AFAIK, in SQL Anywhere neither CHAR nor NCHAR data types can use UTF-16 to store values. When using UNICODE you are restricted to UTF-8 (which will often need much lesser storage) - in contrast to say, MS SQL Server using UTF-16 for NCHAR data IIRC.
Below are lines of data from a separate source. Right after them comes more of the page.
-- ==== Sys2Proof/Laws/KeepsTagMem.lean ====
section
/-!
SUPPORT. Laws/KeepsTagMem.lean: what the operations of TagMem.lean keep.
-/
namespace Sys2Proof.Machine

variable {q : List Instr} {w : FuseBits}

theorem tagErase_keeps {s : State} (t : Nat) (hs : Keeps q w s) : Keeps q w (tagErase s t) := by
  unfold tagErase
  try dsimp only
  repeat' first
    | with_reducible assumption
    | intro _
    | with_reducible apply eraseFlash_keeps
    | with_reducible apply Keeps.ite
    | with_reducible apply Keeps.foldl
    | split

theorem tagProgram_keeps {s : State} (b : Nat) (d : Bytes) (hs : Keeps q w s) : Keeps q w (tagProgram s b d) := by
  unfold tagProgram
  try dsimp only
  repeat' first
    | with_reducible assumption
    | intro _
    | with_reducible apply programLines_keeps
    | with_reducible apply Keeps.ite
    | with_reducible apply Keeps.foldl
    | split

theorem replaceHalf_keeps {s : State} (content : Bytes) (hs : Keeps q w s) : Keeps q w (replaceHalf s content) := by
  unfold replaceHalf
  try dsimp only
  repeat' first
    | with_reducible assumption
    | intro _
    | with_reducible apply tagProgram_keeps
    | with_reducible apply tagErase_keeps
    | with_reducible apply Keeps.ite
    | with_reducible apply Keeps.foldl
    | split

theorem tagAppend_keeps {s : State} (seq : Nat) (r : Bytes) (hs : Keeps q w s) : Keeps q w (tagAppend s seq r) := by
  unfold tagAppend
  try dsimp only
  repeat' first
    | with_reducible assumption
    | intro _
    | with_reducible apply tagProgram_keeps
    | with_reducible apply tagErase_keeps
    | with_reducible apply Keeps.ite
    | with_reducible apply Keeps.foldl
    | split

end Sys2Proof.Machine
end

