-- ==== Sys2Proof/Laws/KeepsCards.lean ====
section
/-!
SUPPORT. Laws/KeepsCards.lean: what the operations of Cards.lean keep.
-/
namespace Sys2Proof.Machine

variable {q : List Instr} {w : FuseBits}

theorem setCard_keeps {s : State} (p : Nat) (c : CardPort) (hs : Keeps q w s) : Keeps q w (setCard s p c) := by
  unfold setCard
  try dsimp only
  repeat' first
    | with_reducible assumption
    | intro _
    | with_reducible apply Keeps.ite
    | with_reducible apply Keeps.foldl
    | split
    | with_reducible apply Keeps.upd

theorem withPort_keeps {s : State} (p : Nat) {t : State} (hs : Keeps q w s) (ht : Keeps q w t) : KeepsR q w (withPort s p t) := by
  unfold withPort
  try dsimp only
  repeat' first
    | with_reducible assumption
    | intro _
    | with_reducible apply Keeps.ite
    | with_reducible apply Keeps.foldl
    | with_reducible apply KeepsR.next
    | with_reducible apply KeepsR.ite
    | split

theorem cardIrq_keeps {s : State} (p : Nat) (hs : Keeps q w s) : Keeps q w (cardIrq s p) := by
  unfold cardIrq
  try dsimp only
  repeat' first
    | with_reducible assumption
    | intro _
    | with_reducible apply raise_keeps
    | with_reducible apply Keeps.ite
    | with_reducible apply Keeps.foldl
    | split

theorem cardDone_keeps {s : State} (p : Nat) (err : Nat) (hs : Keeps q w s) : Keeps q w (cardDone s p err) := by
  unfold cardDone
  try dsimp only
  repeat' first
    | with_reducible assumption
    | intro _
    | with_reducible apply cardIrq_keeps
    | with_reducible apply setF_keeps
    | with_reducible apply Keeps.ite
    | with_reducible apply Keeps.foldl
    | split

theorem cardOff_keeps {s : State} (p : Nat) (st : Nat) (hs : Keeps q w s) : Keeps q w (cardOff s p st) := by
  unfold cardOff
  try dsimp only
  repeat' first
    | with_reducible assumption
    | intro _
    | with_reducible apply setCard_keeps
    | with_reducible apply setF_keeps
    | with_reducible apply Keeps.ite
    | with_reducible apply Keeps.foldl
    | split
    | with_reducible apply Keeps.upd

theorem cardStart_keeps {s : State} (p : Nat) (cmd : Nat) (hs : Keeps q w s) : Keeps q w (cardStart s p cmd) := by
  unfold cardStart
  try dsimp only
  repeat' first
    | with_reducible assumption
    | intro _
    | with_reducible apply setCard_keeps
    | with_reducible apply setF_keeps
    | with_reducible apply Keeps.ite
    | with_reducible apply Keeps.foldl
    | split
    | with_reducible apply Keeps.upd

theorem cardCmd_keeps (p : Nat) (cmd : Nat) (states : List Nat) (go : State → State) {s : State} (hgo : ∀ x0, Keeps q w x0 → Keeps q w (go x0)) (hs : Keeps q w s) : KeepsR q w (cardCmd p cmd states go s) := by
  unfold cardCmd
  try dsimp only
  repeat' first
    | with_reducible assumption
    | intro _
    | with_reducible apply hgo
    | with_reducible apply cardStart_keeps
    | with_reducible apply cardDone_keeps
    | with_reducible apply withPort_keeps
    | with_reducible apply Keeps.ite
    | with_reducible apply Keeps.foldl
    | with_reducible apply KeepsR.next
    | with_reducible apply KeepsR.ite
    | split

theorem execActivate_keeps (port : Fin 2) {s : State} (hs : Keeps q w s) : KeepsR q w (execActivate port s) := by
  unfold execActivate
  try dsimp only
  repeat' first
    | with_reducible assumption
    | intro _
    | with_reducible apply cardCmd_keeps
    | with_reducible apply Keeps.ite
    | with_reducible apply Keeps.foldl
    | with_reducible apply KeepsR.next
    | with_reducible apply KeepsR.ite
    | split

theorem execDeactivate_keeps (port : Fin 2) {s : State} (hs : Keeps q w s) : KeepsR q w (execDeactivate port s) := by
  unfold execDeactivate
  try dsimp only
  repeat' first
    | with_reducible assumption
    | intro _
    | with_reducible apply cardCmd_keeps
    | with_reducible apply Keeps.ite
    | with_reducible apply Keeps.foldl
    | with_reducible apply KeepsR.next
    | with_reducible apply KeepsR.ite
    | split

theorem execWarmReset_keeps (port : Fin 2) {s : State} (hs : Keeps q w s) : KeepsR q w (execWarmReset port s) := by
  unfold execWarmReset
  try dsimp only
  repeat' first
    | with_reducible assumption
    | intro _
    | with_reducible apply cardCmd_keeps
    | with_reducible apply Keeps.ite
    | with_reducible apply Keeps.foldl
    | with_reducible apply KeepsR.next
    | with_reducible apply KeepsR.ite
    | split

theorem takeApdu_keeps {s : State} (p : Nat) (hs : Keeps q w s) : Keeps q w (takeApdu s p) := by
  unfold takeApdu
  try dsimp only
  repeat' first
    | with_reducible assumption
    | intro _
    | refine Keeps.eqP (by with_reducible assumption) ?_
    | with_reducible apply setCard_keeps
    | with_reducible apply drawBytes_keeps
    | with_reducible apply setF_keeps
    | with_reducible apply Keeps.ite
    | with_reducible apply Keeps.foldl
    | with_reducible apply KeepsP.ite
    | with_reducible apply KeepsP.foldl
    | split
    | with_reducible apply Keeps.snd
    | with_reducible apply KeepsP.pair
    | with_reducible apply Keeps.upd

theorem execExchange_keeps (port : Fin 2) {s : State} (hs : Keeps q w s) : KeepsR q w (execExchange port s) := by
  unfold execExchange
  try dsimp only
  repeat' first
    | with_reducible assumption
    | intro _
    | with_reducible apply takeApdu_keeps
    | with_reducible apply cardCmd_keeps
    | with_reducible apply cardDone_keeps
    | with_reducible apply withPort_keeps
    | with_reducible apply Keeps.ite
    | with_reducible apply Keeps.foldl
    | with_reducible apply KeepsR.next
    | with_reducible apply KeepsR.ite
    | split

theorem execCardDataAccess_keeps (port : Fin 2) (w_ : Option W32) {s : State} (hs : Keeps q w s) : KeepsR q w (execCardDataAccess port w_ s) := by
  unfold execCardDataAccess
  try dsimp only
  repeat' first
    | with_reducible assumption
    | intro _
    | with_reducible apply withPort_keeps
    | with_reducible apply setCard_keeps
    | with_reducible apply setF_keeps
    | with_reducible apply Keeps.ite
    | with_reducible apply Keeps.foldl
    | with_reducible apply KeepsR.next
    | with_reducible apply KeepsR.ite
    | split
    | with_reducible apply Keeps.upd

theorem updSession_keeps {s : State} (f : Session → Session) (hs : Keeps q w s) : Keeps q w (updSession s f) := by
  unfold updSession
  try dsimp only
  repeat' first
    | with_reducible assumption
    | intro _
    | with_reducible apply Keeps.ite
    | with_reducible apply Keeps.foldl
    | split
    | with_reducible apply Keeps.upd

theorem cardInfo_keeps {s : State} (p : Nat) (data : Bytes) (hs : Keeps q w s) : Keeps q w (cardInfo s p data) := by
  unfold cardInfo
  try dsimp only
  repeat' first
    | with_reducible assumption
    | intro _
    | with_reducible apply cardOff_keeps
    | with_reducible apply setCard_keeps
    | with_reducible apply bumpNoSat_keeps
    | with_reducible apply Keeps.ite
    | with_reducible apply Keeps.foldl
    | split
    | with_reducible apply Keeps.upd

theorem cardApprove_keeps {s : State} (p : Nat) (req : Bytes) (sig : Bytes) (hs : Keeps q w s) : Keeps q w (cardApprove s p req sig) := by
  unfold cardApprove
  try dsimp only
  repeat' first
    | with_reducible assumption
    | intro _
    | with_reducible apply updSession_keeps
    | with_reducible apply Keeps.ite
    | with_reducible apply Keeps.foldl
    | split
    | with_reducible apply Keeps.upd

theorem cardShare_keeps {s : State} (p : Nat) (req : Bytes) (data : Bytes) (hs : Keeps q w s) : Keeps q w (cardShare s p req data) := by
  unfold cardShare
  try dsimp only
  repeat' first
    | with_reducible assumption
    | intro _
    | with_reducible apply updSession_keeps
    | with_reducible apply Keeps.ite
    | with_reducible apply Keeps.foldl
    | split
    | with_reducible apply Keeps.upd

theorem appletStep_keeps {s : State} (p : Nat) (sw : Nat) (data : Bytes) (hs : Keeps q w s) : Keeps q w (appletStep s p sw data) := by
  unfold appletStep
  try dsimp only
  repeat' first
    | with_reducible assumption
    | intro _
    | with_reducible apply cardShare_keeps
    | with_reducible apply cardApprove_keeps
    | with_reducible apply cardInfo_keeps
    | with_reducible apply cardOff_keeps
    | with_reducible apply setCard_keeps
    | with_reducible apply Keeps.ite
    | with_reducible apply Keeps.foldl
    | split
    | with_reducible apply Keeps.upd

theorem activated_keeps {s : State} (p : Nat) (e : CardEnd) (hs : Keeps q w s) : Keeps q w (activated s p e) := by
  unfold activated
  try dsimp only
  repeat' first
    | with_reducible assumption
    | intro _
    | with_reducible apply cardOff_keeps
    | with_reducible apply setCard_keeps
    | with_reducible apply setB_keeps
    | with_reducible apply setF_keeps
    | with_reducible apply Keeps.ite
    | with_reducible apply Keeps.foldl
    | split
    | with_reducible apply Keeps.upd

theorem exchanged_keeps {s : State} (p : Nat) (e : CardEnd) (hs : Keeps q w s) : Keeps q w (exchanged s p e) := by
  unfold exchanged
  try dsimp only
  repeat' first
    | with_reducible assumption
    | intro _
    | with_reducible apply appletStep_keeps
    | with_reducible apply setCard_keeps
    | with_reducible apply bump_keeps
    | with_reducible apply setF_keeps
    | with_reducible apply Keeps.ite
    | with_reducible apply Keeps.foldl
    | split
    | with_reducible apply Keeps.upd

theorem execCardOperationEnd_keeps (port : Fin 2) (e : CardEnd) {s : State} (hs : Keeps q w s) : KeepsR q w (execCardOperationEnd port e s) := by
  unfold execCardOperationEnd
  try dsimp only
  repeat' first
    | with_reducible assumption
    | intro _
    | with_reducible apply exchanged_keeps
    | with_reducible apply activated_keeps
    | with_reducible apply cardOff_keeps
    | with_reducible apply cardDone_keeps
    | with_reducible apply withPort_keeps
    | with_reducible apply setCard_keeps
    | with_reducible apply setF_keeps
    | with_reducible apply Keeps.ite
    | with_reducible apply Keeps.foldl
    | with_reducible apply KeepsR.next
    | with_reducible apply KeepsR.ite
    | split
    | with_reducible apply Keeps.upd

theorem execCardInsertion_keeps (port : Fin 2) {s : State} (hs : Keeps q w s) : KeepsR q w (execCardInsertion port s) := by
  unfold execCardInsertion
  try dsimp only
  repeat' first
    | with_reducible assumption
    | intro _
    | with_reducible apply withPort_keeps
    | with_reducible apply setCard_keeps
    | with_reducible apply setF_keeps
    | with_reducible apply Keeps.ite
    | with_reducible apply Keeps.foldl
    | with_reducible apply KeepsR.next
    | with_reducible apply KeepsR.ite
    | split

theorem cardAbort_keeps {s : State} (p : Nat) (err : Nat) (hs : Keeps q w s) : Keeps q w (cardAbort s p err) := by
  unfold cardAbort
  try dsimp only
  repeat' first
    | with_reducible assumption
    | intro _
    | with_reducible apply cardDone_keeps
    | with_reducible apply setCard_keeps
    | with_reducible apply setF_keeps
    | with_reducible apply Keeps.ite
    | with_reducible apply Keeps.foldl
    | split
    | with_reducible apply Keeps.upd

theorem execCardRemoval_keeps (port : Fin 2) {s : State} (hs : Keeps q w s) : KeepsR q w (execCardRemoval port s) := by
  unfold execCardRemoval
  try dsimp only
  repeat' first
    | with_reducible assumption
    | intro _
    | with_reducible apply cardAbort_keeps
    | with_reducible apply cardOff_keeps
    | with_reducible apply cardIrq_keeps
    | with_reducible apply withPort_keeps
    | with_reducible apply setCard_keeps
    | with_reducible apply setF_keeps
    | with_reducible apply Keeps.ite
    | with_reducible apply Keeps.foldl
    | with_reducible apply KeepsR.next
    | with_reducible apply KeepsR.ite
    | split
    | with_reducible apply Keeps.upd

theorem execCardOvercurrent_keeps (port : Fin 2) {s : State} (hs : Keeps q w s) : KeepsR q w (execCardOvercurrent port s) := by
  unfold execCardOvercurrent
  try dsimp only
  repeat' first
    | with_reducible assumption
    | intro _
    | with_reducible apply cardAbort_keeps
    | with_reducible apply cardOff_keeps
    | with_reducible apply withPort_keeps
    | with_reducible apply setF_keeps
    | with_reducible apply Keeps.ite
    | with_reducible apply Keeps.foldl
    | with_reducible apply KeepsR.next
    | with_reducible apply KeepsR.ite
    | split

theorem execQuorumSessionExpiry_keeps {s : State} (hs : Keeps q w s) : KeepsR q w (execQuorumSessionExpiry s) := by
  unfold execQuorumSessionExpiry
  try dsimp only
  repeat' first
    | with_reducible assumption
    | intro _
    | with_reducible apply cancelSession_keeps
    | with_reducible apply Keeps.ite
    | with_reducible apply Keeps.foldl
    | with_reducible apply KeepsR.next
    | with_reducible apply KeepsR.ite
    | split

end Sys2Proof.Machine
end

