-- ==== Sys2Proof/Laws/KeepsTamper.lean ====
section
/-!
SUPPORT. Laws/KeepsTamper.lean: what the operations of Tamper.lean keep.
-/
namespace Sys2Proof.Machine

variable {q : List Instr} {w : FuseBits}

theorem tripDetectors_keeps {s : State} (a : BitVec 16) (b : BitVec 16) (hs : Keeps q w s) : Keeps q w (tripDetectors s a b) := by
  unfold tripDetectors
  try dsimp only
  repeat' first
    | with_reducible assumption
    | intro _
    | with_reducible apply showTripped_keeps
    | with_reducible apply tamperEvent_keeps
    | with_reducible apply Keeps.ite
    | with_reducible apply Keeps.foldl
    | split
    | with_reducible apply Keeps.upd

theorem clearSource_keeps {s : State} (n : Nat) (hs : Keeps q w s) : Keeps q w (clearSource s n) := by
  unfold clearSource
  try dsimp only
  repeat' first
    | with_reducible assumption
    | intro _
    | with_reducible apply showTripped_keeps
    | with_reducible apply Keeps.ite
    | with_reducible apply Keeps.foldl
    | split
    | with_reducible apply Keeps.upd

theorem execTamperEvent_keeps (tripsA : BitVec 16) (tripsB : BitVec 16) {s : State} (hs : Keeps q w s) : KeepsR q w (execTamperEvent tripsA tripsB s) := by
  unfold execTamperEvent
  try dsimp only
  repeat' first
    | with_reducible assumption
    | intro _
    | with_reducible apply tripDetectors_keeps
    | with_reducible apply Keeps.ite
    | with_reducible apply Keeps.foldl
    | with_reducible apply KeepsR.next
    | with_reducible apply KeepsR.ite
    | split

theorem execTamperSourceClear_keeps (src : Fin 16) {s : State} (hs : Keeps q w s) : KeepsR q w (execTamperSourceClear src s) := by
  unfold execTamperSourceClear
  try dsimp only
  repeat' first
    | with_reducible assumption
    | intro _
    | with_reducible apply clearSource_keeps
    | with_reducible apply Keeps.ite
    | with_reducible apply Keeps.foldl
    | with_reducible apply KeepsR.next
    | with_reducible apply KeepsR.ite
    | split

theorem execMonitorDisagree_keeps (src : Fin 16) {s : State} (hs : Keeps q w s) : KeepsR q w (execMonitorDisagree src s) := by
  unfold execMonitorDisagree
  try dsimp only
  repeat' first
    | with_reducible assumption
    | intro _
    | with_reducible apply faultReport_keeps
    | with_reducible apply occur_keeps
    | with_reducible apply setF_keeps
    | with_reducible apply Keeps.ite
    | with_reducible apply Keeps.foldl
    | with_reducible apply KeepsR.next
    | with_reducible apply KeepsR.ite
    | split

theorem judgeLoop_keeps {s : State} (n : Nat) (bad : Nat) (hs : Keeps q w s) : Keeps q w (judgeLoop s n bad) := by
  unfold judgeLoop
  try dsimp only
  repeat' first
    | with_reducible assumption
    | intro _
    | with_reducible apply clearSource_keeps
    | with_reducible apply tripDetectors_keeps
    | with_reducible apply Keeps.ite
    | with_reducible apply Keeps.foldl
    | split

theorem execLoop0Measurement_keeps (ohms : Nat) {s : State} (hs : Keeps q w s) : KeepsR q w (execLoop0Measurement ohms s) := by
  unfold execLoop0Measurement
  try dsimp only
  repeat' first
    | with_reducible assumption
    | intro _
    | with_reducible apply judgeLoop_keeps
    | with_reducible apply Keeps.ite
    | with_reducible apply Keeps.foldl
    | with_reducible apply KeepsR.next
    | with_reducible apply KeepsR.ite
    | split
    | with_reducible apply Keeps.upd

theorem execLoop1Code_keeps (code : BitVec 16) (late : Bool) {s : State} (hs : Keeps q w s) : KeepsR q w (execLoop1Code code late s) := by
  unfold execLoop1Code
  try dsimp only
  repeat' first
    | with_reducible assumption
    | intro _
    | with_reducible apply judgeLoop_keeps
    | with_reducible apply Keeps.ite
    | with_reducible apply Keeps.foldl
    | with_reducible apply KeepsR.next
    | with_reducible apply KeepsR.ite
    | split
    | with_reducible apply Keeps.upd

theorem tamperKeyed_keeps (key : BitVec 16) {s : State} {t : State} (hs : Keeps q w s) (ht : Keeps q w t) : KeepsR q w (tamperKeyed key s t) := by
  unfold tamperKeyed
  try dsimp only
  repeat' first
    | with_reducible assumption
    | intro _
    | with_reducible apply whenGecko_keeps
    | with_reducible apply Keeps.ite
    | with_reducible apply Keeps.foldl
    | with_reducible apply KeepsR.next
    | with_reducible apply KeepsR.ite
    | split

theorem requestZall_keeps {s : State} (hs : Keeps q w s) : Keeps q w (requestZall s) := by
  unfold requestZall
  try dsimp only
  repeat' first
    | with_reducible assumption
    | intro _
    | with_reducible apply zeroiseAllStart_keeps
    | with_reducible apply occur_keeps
    | with_reducible apply Keeps.ite
    | with_reducible apply Keeps.foldl
    | split
    | with_reducible apply Keeps.upd

theorem execZall_keeps (key : BitVec 16) {s : State} (hs : Keeps q w s) : KeepsR q w (execZall key s) := by
  unfold execZall
  try dsimp only
  repeat' first
    | with_reducible assumption
    | intro _
    | with_reducible apply requestZall_keeps
    | with_reducible apply tamperKeyed_keeps
    | with_reducible apply Keeps.ite
    | with_reducible apply Keeps.foldl
    | with_reducible apply KeepsR.next
    | with_reducible apply KeepsR.ite
    | split

theorem makeBk_keeps {s : State} (hs : Keeps q w s) : Keeps q w (makeBk s) := by
  unfold makeBk
  try dsimp only
  repeat' first
    | with_reducible assumption
    | intro _
    | refine Keeps.eqP (by with_reducible assumption) ?_
    | with_reducible apply drbgBits_keeps
    | with_reducible apply setF_keeps
    | with_reducible apply Keeps.ite
    | with_reducible apply Keeps.foldl
    | with_reducible apply KeepsP.ite
    | with_reducible apply KeepsP.foldl
    | split
    | with_reducible apply Keeps.snd
    | with_reducible apply KeepsP.pair
    | with_reducible apply Keeps.upd

theorem execBkgen_keeps (key : BitVec 16) {s : State} (hs : Keeps q w s) : KeepsR q w (execBkgen key s) := by
  unfold execBkgen
  try dsimp only
  repeat' first
    | with_reducible assumption
    | intro _
    | with_reducible apply makeBk_keeps
    | with_reducible apply tamperKeyed_keeps
    | with_reducible apply Keeps.ite
    | with_reducible apply Keeps.foldl
    | with_reducible apply KeepsR.next
    | with_reducible apply KeepsR.ite
    | split

theorem zdone_keeps {s : State} (hs : Keeps q w s) : Keeps q w (zdone s) := by
  unfold zdone
  try dsimp only
  repeat' first
    | with_reducible assumption
    | intro _
    | with_reducible apply setF_keeps
    | with_reducible apply Keeps.ite
    | with_reducible apply Keeps.foldl
    | split

theorem execZdone_keeps (key : BitVec 16) {s : State} (hs : Keeps q w s) : KeepsR q w (execZdone key s) := by
  unfold execZdone
  try dsimp only
  repeat' first
    | with_reducible assumption
    | intro _
    | with_reducible apply zdone_keeps
    | with_reducible apply tamperKeyed_keeps
    | with_reducible apply Keeps.ite
    | with_reducible apply Keeps.foldl
    | with_reducible apply KeepsR.next
    | with_reducible apply KeepsR.ite
    | split

theorem execUnlock_keeps (key : BitVec 16) {s : State} (hs : Keeps q w s) : KeepsR q w (execUnlock key s) := by
  unfold execUnlock
  try dsimp only
  repeat' first
    | with_reducible assumption
    | intro _
    | with_reducible apply tamperKeyed_keeps
    | with_reducible apply setF_keeps
    | with_reducible apply Keeps.ite
    | with_reducible apply Keeps.foldl
    | with_reducible apply KeepsR.next
    | with_reducible apply KeepsR.ite
    | split

theorem execCfgLock_keeps {s : State} (hs : Keeps q w s) : KeepsR q w (execCfgLock s) := by
  unfold execCfgLock
  try dsimp only
  repeat' first
    | with_reducible assumption
    | intro _
    | with_reducible apply whenGecko_keeps
    | with_reducible apply setF_keeps
    | with_reducible apply Keeps.ite
    | with_reducible apply Keeps.foldl
    | with_reducible apply KeepsR.next
    | with_reducible apply KeepsR.ite
    | split

theorem execTamperSelftest_keeps (v : W32) {s : State} (hs : Keeps q w s) : KeepsR q w (execTamperSelftest v s) := by
  unfold execTamperSelftest
  try dsimp only
  repeat' first
    | with_reducible assumption
    | intro _
    | with_reducible apply whenGecko_keeps
    | with_reducible apply writeReg_keeps
    | with_reducible apply setF_keeps
    | with_reducible apply Keeps.ite
    | with_reducible apply Keeps.foldl
    | with_reducible apply KeepsR.next
    | with_reducible apply KeepsR.ite
    | split
    | with_reducible apply Keeps.upd

theorem execTamperSelftestEnd_keeps (tripped : Bool) (cleared : Bool) {s : State} (hs : Keeps q w s) : KeepsR q w (execTamperSelftestEnd tripped cleared s) := by
  unfold execTamperSelftestEnd
  try dsimp only
  repeat' first
    | with_reducible assumption
    | intro _
    | with_reducible apply faultReport_keeps
    | with_reducible apply setF_keeps
    | with_reducible apply Keeps.ite
    | with_reducible apply Keeps.foldl
    | with_reducible apply KeepsR.next
    | with_reducible apply KeepsR.ite
    | split
    | with_reducible apply Keeps.upd

theorem execTamperForce_keeps (v : BitVec 16) {s : State} (hs : Keeps q w s) : KeepsR q w (execTamperForce v s) := by
  unfold execTamperForce
  try dsimp only
  repeat' first
    | with_reducible assumption
    | intro _
    | with_reducible apply tamperEvent_keeps
    | with_reducible apply whenGecko_keeps
    | with_reducible apply Keeps.ite
    | with_reducible apply Keeps.foldl
    | with_reducible apply KeepsR.next
    | with_reducible apply KeepsR.ite
    | split

theorem execTamperCelllogRead_keeps {s : State} (hs : Keeps q w s) : KeepsR q w (execTamperCelllogRead s) := by
  unfold execTamperCelllogRead
  try dsimp only
  repeat' first
    | with_reducible assumption
    | intro _
    | with_reducible apply whenGecko_keeps
    | with_reducible apply setB_keeps
    | with_reducible apply setF_keeps
    | with_reducible apply Keeps.ite
    | with_reducible apply Keeps.foldl
    | with_reducible apply KeepsR.next
    | with_reducible apply KeepsR.ite
    | split
    | with_reducible apply Keeps.upd

end Sys2Proof.Machine
end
Cf. the qoute from the doc topic "International languages and character sets":

Unicode support SQL Anywhere supports Unicode as follows:

  • Client support for UTF-16 in SQL Anywhere client libraries for ODBC, OLE DB, ADO.NET, and JDBC
  • NCHAR data types for storing Unicode character data in UTF-8
  • CHAR data types can use UTF-8 encoding

(Note: I may be mixing - as usually - the terms "character sets"/"encodings"/"collations"...)

permanent link

answered 05 Mar '15, 07:47

Volker%20Barth's gravatar image

Volker Barth
31.3k312458674
accept rate: 32%

edited 05 Mar '15, 07:48

And remeber to define any char columns in a way like: varchar(5 char) to get 5 chars and not 5 bytes, which might be too small for 5 UTF-8 chars.

(05 Mar '15, 08:02) Martin

Volker is correct. The database does not store data in UTF16. It is supported only on the client side and as an encoding for LOAD, UNLOAD, CSCONVERT, etc. Use a UTF-8 encoding to store Unicode data in the database.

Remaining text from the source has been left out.